*AIM OF THE TASK*.
What lines in the records below include the word "takeover"? Return each one.

BEGIN EXERCISE DATA

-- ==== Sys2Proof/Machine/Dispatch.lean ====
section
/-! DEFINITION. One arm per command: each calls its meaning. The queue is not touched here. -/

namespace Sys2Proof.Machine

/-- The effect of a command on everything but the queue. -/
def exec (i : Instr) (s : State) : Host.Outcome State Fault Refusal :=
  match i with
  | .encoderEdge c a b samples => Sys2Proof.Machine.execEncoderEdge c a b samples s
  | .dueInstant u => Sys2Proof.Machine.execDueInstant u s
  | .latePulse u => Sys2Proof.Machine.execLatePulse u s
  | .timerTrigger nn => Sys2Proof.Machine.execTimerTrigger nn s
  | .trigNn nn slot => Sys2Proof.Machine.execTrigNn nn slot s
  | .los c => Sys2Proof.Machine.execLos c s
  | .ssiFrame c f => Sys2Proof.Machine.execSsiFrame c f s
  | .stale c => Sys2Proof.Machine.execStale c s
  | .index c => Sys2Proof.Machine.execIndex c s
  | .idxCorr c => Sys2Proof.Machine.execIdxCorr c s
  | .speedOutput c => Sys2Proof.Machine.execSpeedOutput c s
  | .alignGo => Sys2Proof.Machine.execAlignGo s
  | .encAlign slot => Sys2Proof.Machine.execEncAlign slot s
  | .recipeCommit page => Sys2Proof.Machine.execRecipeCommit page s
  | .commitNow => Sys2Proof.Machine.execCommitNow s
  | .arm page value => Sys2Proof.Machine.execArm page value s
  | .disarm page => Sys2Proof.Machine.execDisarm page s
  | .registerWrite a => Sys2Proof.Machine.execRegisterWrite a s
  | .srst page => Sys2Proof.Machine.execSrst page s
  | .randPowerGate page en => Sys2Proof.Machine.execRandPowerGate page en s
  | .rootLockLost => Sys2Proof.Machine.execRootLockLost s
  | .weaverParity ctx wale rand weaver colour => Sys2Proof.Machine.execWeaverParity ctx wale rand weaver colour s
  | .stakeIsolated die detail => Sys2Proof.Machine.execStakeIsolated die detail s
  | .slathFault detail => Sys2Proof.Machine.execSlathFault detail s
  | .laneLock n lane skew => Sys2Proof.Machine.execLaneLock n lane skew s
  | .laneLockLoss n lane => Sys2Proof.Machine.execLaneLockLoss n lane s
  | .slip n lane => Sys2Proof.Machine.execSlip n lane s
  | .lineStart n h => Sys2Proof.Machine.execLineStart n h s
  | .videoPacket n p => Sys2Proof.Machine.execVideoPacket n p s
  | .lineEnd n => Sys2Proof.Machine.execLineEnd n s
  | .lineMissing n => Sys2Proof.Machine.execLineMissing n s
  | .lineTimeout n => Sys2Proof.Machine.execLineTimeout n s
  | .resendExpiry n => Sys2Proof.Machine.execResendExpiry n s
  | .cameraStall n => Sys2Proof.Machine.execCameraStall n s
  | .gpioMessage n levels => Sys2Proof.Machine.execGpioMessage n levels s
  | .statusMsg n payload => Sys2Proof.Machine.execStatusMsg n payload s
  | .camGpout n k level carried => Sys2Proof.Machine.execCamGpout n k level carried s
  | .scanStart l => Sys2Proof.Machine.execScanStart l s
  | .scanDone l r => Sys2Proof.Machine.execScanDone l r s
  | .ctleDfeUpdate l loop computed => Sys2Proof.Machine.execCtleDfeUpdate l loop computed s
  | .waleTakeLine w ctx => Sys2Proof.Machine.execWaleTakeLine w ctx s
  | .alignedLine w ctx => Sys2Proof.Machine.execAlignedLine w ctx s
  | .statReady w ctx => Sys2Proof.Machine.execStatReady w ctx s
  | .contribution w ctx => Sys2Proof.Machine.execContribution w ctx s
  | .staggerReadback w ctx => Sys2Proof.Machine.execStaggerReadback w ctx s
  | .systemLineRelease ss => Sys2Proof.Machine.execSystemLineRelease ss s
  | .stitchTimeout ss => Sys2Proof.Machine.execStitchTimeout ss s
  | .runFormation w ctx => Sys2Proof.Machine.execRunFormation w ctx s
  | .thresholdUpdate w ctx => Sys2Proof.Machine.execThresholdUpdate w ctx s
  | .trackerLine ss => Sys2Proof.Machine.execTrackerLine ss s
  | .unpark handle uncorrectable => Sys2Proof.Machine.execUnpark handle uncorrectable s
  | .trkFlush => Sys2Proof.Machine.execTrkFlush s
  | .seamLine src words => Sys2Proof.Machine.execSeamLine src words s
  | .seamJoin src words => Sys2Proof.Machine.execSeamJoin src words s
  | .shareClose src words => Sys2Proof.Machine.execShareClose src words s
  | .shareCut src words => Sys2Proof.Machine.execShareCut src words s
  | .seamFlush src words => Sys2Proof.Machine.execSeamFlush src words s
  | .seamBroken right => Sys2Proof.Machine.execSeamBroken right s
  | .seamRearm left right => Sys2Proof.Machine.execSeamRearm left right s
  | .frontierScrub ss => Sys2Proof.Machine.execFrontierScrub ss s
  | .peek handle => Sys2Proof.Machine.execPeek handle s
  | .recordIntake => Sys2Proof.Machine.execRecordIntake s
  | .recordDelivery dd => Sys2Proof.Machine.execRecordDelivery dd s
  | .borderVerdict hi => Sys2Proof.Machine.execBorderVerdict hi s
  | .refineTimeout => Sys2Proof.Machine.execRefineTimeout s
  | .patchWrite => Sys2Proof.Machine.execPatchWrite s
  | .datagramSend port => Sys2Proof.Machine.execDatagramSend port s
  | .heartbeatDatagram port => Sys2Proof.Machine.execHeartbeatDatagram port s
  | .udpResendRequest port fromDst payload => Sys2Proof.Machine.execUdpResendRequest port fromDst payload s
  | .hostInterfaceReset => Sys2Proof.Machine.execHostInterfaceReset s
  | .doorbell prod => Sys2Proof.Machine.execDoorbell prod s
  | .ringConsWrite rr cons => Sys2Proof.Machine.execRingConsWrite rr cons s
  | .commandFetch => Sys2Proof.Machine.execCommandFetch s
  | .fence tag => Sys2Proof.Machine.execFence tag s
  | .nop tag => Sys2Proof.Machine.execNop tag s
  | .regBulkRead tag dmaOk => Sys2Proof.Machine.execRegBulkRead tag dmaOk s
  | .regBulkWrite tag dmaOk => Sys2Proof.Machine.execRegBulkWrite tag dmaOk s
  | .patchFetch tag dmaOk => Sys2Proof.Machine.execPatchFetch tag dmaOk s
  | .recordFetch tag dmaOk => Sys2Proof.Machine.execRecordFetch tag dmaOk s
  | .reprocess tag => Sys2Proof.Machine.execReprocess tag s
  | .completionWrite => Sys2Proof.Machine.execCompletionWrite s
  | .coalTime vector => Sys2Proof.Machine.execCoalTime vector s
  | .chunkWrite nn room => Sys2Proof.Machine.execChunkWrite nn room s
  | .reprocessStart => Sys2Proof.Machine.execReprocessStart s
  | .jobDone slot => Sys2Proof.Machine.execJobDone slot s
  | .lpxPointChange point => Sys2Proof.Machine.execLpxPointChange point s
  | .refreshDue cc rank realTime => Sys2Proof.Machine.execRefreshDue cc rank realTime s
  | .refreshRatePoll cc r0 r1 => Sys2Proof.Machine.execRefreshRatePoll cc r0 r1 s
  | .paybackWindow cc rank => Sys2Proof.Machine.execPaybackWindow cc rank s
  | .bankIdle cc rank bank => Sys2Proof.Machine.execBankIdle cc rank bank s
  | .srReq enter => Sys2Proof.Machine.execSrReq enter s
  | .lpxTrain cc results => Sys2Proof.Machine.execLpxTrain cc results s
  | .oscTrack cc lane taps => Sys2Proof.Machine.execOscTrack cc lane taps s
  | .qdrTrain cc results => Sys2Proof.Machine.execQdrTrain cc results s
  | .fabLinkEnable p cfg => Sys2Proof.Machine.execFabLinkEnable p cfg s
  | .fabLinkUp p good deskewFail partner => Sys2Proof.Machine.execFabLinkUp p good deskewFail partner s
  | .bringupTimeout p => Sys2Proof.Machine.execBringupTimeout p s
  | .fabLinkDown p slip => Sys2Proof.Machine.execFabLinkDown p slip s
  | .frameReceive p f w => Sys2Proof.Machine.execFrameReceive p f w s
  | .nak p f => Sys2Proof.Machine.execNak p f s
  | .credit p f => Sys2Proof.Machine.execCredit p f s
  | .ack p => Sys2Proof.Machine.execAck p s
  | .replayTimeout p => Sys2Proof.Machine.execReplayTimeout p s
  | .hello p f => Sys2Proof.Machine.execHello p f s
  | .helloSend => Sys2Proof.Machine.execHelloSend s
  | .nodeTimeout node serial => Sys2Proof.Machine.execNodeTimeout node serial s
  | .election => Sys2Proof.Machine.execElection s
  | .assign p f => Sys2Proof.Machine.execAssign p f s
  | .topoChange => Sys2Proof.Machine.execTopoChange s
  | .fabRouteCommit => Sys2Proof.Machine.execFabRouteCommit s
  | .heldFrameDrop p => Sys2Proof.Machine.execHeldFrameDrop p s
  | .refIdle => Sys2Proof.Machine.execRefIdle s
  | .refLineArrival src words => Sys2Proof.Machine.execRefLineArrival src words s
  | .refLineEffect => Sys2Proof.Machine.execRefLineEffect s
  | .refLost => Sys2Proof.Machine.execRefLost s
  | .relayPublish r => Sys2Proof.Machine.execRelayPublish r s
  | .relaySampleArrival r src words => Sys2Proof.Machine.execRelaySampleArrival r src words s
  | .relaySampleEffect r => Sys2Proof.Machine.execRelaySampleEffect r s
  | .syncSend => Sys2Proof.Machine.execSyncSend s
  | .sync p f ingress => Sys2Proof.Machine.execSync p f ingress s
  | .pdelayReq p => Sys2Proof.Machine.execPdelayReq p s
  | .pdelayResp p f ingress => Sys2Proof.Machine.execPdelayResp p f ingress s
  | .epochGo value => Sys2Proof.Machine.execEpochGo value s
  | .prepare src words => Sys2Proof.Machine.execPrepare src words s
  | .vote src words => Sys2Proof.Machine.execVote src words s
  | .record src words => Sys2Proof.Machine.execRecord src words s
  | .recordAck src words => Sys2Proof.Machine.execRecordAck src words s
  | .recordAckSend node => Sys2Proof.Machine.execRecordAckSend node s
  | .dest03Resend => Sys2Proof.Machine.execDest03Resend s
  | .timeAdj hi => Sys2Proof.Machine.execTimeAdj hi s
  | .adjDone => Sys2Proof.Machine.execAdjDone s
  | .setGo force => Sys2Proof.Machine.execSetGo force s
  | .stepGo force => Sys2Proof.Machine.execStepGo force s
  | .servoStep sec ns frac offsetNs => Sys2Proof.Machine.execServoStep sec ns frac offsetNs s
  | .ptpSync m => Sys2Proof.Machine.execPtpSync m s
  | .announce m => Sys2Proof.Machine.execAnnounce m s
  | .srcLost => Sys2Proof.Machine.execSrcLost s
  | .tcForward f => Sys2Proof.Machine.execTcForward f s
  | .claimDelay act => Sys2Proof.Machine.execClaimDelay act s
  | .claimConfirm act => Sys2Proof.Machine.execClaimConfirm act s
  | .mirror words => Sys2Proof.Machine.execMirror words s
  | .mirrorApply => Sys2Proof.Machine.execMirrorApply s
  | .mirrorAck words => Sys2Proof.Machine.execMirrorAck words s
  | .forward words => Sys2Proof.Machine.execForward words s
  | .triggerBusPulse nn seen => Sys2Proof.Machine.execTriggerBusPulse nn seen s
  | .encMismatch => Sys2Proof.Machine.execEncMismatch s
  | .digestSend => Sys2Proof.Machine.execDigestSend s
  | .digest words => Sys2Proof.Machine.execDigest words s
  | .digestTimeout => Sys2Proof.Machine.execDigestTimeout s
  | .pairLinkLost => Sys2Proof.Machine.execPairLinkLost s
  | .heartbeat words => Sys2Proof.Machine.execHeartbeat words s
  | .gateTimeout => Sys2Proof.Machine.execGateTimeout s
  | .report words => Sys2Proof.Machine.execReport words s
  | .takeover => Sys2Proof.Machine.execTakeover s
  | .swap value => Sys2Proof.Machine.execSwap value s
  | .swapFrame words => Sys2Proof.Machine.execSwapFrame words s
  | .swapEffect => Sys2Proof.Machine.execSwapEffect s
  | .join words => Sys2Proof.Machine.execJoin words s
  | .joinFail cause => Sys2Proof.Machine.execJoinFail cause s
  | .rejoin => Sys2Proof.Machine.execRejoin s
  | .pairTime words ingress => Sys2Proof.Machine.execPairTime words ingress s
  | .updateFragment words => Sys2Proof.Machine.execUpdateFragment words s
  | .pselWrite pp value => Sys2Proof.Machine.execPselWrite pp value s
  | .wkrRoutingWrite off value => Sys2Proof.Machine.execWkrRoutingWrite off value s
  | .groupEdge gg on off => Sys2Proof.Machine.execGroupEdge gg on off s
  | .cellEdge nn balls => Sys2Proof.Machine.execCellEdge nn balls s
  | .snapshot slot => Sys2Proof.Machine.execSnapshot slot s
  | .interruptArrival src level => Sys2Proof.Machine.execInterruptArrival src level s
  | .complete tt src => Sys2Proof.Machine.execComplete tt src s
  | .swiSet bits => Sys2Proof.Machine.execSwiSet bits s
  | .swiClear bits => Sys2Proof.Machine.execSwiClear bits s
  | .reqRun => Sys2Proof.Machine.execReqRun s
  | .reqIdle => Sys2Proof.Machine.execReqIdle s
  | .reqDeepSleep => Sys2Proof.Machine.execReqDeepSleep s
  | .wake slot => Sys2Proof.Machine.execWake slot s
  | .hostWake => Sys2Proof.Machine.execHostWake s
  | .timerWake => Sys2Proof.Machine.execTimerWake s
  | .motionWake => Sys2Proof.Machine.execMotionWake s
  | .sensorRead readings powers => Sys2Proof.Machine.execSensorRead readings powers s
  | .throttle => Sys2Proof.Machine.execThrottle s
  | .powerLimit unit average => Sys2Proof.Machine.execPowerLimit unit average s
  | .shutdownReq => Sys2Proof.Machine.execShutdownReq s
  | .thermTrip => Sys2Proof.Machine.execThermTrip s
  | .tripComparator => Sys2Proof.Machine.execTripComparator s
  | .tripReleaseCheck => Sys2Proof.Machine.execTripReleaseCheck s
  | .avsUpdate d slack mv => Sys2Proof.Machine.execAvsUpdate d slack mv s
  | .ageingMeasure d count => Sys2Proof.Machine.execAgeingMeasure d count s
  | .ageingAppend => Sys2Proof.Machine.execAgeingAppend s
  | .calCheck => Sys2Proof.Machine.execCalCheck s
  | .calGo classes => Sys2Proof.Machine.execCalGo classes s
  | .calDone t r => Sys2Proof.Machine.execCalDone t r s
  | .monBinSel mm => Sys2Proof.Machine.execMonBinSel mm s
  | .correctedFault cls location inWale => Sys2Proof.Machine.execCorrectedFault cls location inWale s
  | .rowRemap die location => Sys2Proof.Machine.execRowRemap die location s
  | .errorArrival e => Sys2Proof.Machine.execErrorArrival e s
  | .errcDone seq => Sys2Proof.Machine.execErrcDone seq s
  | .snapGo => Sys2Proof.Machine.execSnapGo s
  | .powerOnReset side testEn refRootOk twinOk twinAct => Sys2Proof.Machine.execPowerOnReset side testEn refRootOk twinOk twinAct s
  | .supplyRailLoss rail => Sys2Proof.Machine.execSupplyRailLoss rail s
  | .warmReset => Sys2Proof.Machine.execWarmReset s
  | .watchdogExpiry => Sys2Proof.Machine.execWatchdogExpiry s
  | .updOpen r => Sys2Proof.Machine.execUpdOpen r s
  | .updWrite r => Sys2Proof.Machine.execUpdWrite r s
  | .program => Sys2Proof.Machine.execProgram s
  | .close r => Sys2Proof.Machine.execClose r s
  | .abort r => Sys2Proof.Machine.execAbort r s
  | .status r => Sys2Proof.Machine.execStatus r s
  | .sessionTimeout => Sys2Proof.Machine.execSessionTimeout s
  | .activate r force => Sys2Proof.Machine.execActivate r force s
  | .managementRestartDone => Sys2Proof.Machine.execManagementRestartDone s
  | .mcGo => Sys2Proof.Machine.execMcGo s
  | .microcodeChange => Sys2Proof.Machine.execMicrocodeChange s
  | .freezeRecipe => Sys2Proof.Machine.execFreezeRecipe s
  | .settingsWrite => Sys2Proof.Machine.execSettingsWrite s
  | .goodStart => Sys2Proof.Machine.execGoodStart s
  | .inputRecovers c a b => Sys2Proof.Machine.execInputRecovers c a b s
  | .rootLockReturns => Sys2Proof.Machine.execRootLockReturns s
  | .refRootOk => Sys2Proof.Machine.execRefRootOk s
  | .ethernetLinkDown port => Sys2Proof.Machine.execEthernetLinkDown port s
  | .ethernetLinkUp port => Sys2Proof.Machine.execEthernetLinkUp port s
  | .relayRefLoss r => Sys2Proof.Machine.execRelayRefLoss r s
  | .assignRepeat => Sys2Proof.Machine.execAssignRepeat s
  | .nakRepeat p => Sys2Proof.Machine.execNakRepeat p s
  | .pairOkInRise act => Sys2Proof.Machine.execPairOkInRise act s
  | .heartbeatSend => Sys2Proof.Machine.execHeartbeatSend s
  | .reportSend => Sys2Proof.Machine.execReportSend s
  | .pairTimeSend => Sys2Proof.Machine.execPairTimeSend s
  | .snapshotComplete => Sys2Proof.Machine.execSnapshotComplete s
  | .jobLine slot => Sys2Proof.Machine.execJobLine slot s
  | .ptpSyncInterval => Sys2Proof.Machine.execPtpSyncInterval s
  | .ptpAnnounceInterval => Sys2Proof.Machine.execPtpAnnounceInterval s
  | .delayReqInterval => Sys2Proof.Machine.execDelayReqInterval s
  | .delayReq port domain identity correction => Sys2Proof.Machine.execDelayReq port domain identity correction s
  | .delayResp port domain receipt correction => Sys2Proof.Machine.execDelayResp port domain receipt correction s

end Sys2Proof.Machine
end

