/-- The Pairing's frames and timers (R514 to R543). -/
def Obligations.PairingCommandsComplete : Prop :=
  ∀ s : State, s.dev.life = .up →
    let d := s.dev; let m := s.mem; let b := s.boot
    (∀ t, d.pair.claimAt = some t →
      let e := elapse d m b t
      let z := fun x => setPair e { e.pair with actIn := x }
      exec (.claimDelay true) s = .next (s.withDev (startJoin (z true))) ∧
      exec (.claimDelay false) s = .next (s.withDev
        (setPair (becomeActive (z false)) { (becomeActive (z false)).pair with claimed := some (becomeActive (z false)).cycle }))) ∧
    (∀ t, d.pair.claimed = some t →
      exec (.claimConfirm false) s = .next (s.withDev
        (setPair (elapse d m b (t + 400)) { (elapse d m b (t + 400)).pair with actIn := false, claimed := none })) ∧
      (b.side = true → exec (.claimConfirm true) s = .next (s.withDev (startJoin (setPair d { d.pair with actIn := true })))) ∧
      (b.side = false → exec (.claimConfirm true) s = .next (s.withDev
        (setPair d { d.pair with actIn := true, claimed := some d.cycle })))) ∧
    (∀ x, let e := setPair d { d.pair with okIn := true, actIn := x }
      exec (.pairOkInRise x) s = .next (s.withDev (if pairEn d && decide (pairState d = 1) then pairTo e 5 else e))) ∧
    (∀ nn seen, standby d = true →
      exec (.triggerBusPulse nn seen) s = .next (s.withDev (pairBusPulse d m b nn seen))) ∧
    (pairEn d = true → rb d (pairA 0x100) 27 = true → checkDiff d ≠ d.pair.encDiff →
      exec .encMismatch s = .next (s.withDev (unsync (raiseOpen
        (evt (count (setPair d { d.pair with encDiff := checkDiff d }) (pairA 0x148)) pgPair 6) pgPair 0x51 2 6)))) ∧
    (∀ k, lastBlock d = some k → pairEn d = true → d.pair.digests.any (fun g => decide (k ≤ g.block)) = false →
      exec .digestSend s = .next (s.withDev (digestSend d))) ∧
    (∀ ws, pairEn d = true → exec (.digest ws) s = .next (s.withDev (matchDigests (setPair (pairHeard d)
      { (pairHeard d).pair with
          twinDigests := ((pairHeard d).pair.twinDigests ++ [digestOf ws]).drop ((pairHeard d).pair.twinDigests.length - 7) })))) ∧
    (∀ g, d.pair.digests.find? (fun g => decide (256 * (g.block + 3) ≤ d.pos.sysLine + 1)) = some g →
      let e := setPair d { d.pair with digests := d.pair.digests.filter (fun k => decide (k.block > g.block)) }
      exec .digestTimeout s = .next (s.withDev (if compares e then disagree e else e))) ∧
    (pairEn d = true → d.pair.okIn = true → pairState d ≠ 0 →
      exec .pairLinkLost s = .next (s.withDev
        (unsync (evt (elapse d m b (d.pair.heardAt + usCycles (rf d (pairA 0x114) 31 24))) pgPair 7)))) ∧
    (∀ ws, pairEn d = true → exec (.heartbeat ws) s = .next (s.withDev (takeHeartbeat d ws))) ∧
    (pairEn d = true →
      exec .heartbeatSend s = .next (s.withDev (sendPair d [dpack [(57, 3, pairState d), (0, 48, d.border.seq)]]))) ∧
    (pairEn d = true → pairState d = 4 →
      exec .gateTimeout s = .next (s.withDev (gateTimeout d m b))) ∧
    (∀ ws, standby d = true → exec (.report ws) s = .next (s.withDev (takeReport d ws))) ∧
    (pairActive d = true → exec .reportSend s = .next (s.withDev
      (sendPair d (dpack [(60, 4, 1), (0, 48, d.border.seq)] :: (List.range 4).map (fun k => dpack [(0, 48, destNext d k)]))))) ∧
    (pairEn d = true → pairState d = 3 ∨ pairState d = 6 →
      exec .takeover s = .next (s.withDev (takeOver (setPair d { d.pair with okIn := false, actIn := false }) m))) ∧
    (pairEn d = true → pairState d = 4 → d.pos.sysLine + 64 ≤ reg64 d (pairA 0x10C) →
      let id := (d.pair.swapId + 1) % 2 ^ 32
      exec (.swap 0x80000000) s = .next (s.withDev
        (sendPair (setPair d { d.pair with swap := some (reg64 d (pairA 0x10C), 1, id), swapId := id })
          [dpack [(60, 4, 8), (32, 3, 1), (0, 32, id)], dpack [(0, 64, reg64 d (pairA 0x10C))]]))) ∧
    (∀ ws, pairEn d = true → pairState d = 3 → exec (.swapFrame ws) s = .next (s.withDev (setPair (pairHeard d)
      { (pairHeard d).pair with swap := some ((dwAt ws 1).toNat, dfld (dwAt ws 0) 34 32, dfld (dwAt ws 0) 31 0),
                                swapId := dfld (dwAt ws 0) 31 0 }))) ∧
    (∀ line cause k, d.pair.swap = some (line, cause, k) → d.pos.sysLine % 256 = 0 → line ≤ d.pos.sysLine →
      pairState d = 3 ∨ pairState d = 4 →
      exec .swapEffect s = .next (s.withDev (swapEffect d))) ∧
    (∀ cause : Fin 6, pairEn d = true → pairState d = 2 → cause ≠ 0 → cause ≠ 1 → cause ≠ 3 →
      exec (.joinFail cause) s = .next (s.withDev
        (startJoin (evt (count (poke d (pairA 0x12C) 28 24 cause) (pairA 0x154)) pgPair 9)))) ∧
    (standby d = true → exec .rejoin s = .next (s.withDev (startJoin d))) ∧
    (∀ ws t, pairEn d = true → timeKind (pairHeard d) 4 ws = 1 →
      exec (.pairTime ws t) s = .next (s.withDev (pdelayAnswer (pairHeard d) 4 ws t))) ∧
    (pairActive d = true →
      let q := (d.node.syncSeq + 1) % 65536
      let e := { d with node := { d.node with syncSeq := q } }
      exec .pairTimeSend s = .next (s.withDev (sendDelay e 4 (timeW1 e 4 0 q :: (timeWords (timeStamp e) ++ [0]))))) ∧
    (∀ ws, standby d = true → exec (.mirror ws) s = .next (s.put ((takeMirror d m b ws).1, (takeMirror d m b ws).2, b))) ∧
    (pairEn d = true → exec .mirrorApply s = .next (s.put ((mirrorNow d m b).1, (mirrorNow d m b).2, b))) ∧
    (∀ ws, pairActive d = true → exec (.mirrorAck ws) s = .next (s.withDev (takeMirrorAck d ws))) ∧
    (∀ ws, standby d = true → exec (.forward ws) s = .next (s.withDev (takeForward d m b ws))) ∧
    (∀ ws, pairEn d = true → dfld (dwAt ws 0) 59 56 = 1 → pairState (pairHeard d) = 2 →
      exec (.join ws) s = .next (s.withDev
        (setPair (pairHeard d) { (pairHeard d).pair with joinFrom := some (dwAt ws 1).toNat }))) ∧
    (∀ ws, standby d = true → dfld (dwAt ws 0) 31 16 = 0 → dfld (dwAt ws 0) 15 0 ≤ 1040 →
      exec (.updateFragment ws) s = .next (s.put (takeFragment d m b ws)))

END EXERCISE DATA

*PROBLEM SOLUTION*.
  | .takeover => Sys2Proof.Machine.execTakeover s
      exec .takeover s = .next (s.withDev (takeOver (setPair d { d.pair with okIn := false, actIn := false }) m))) ∧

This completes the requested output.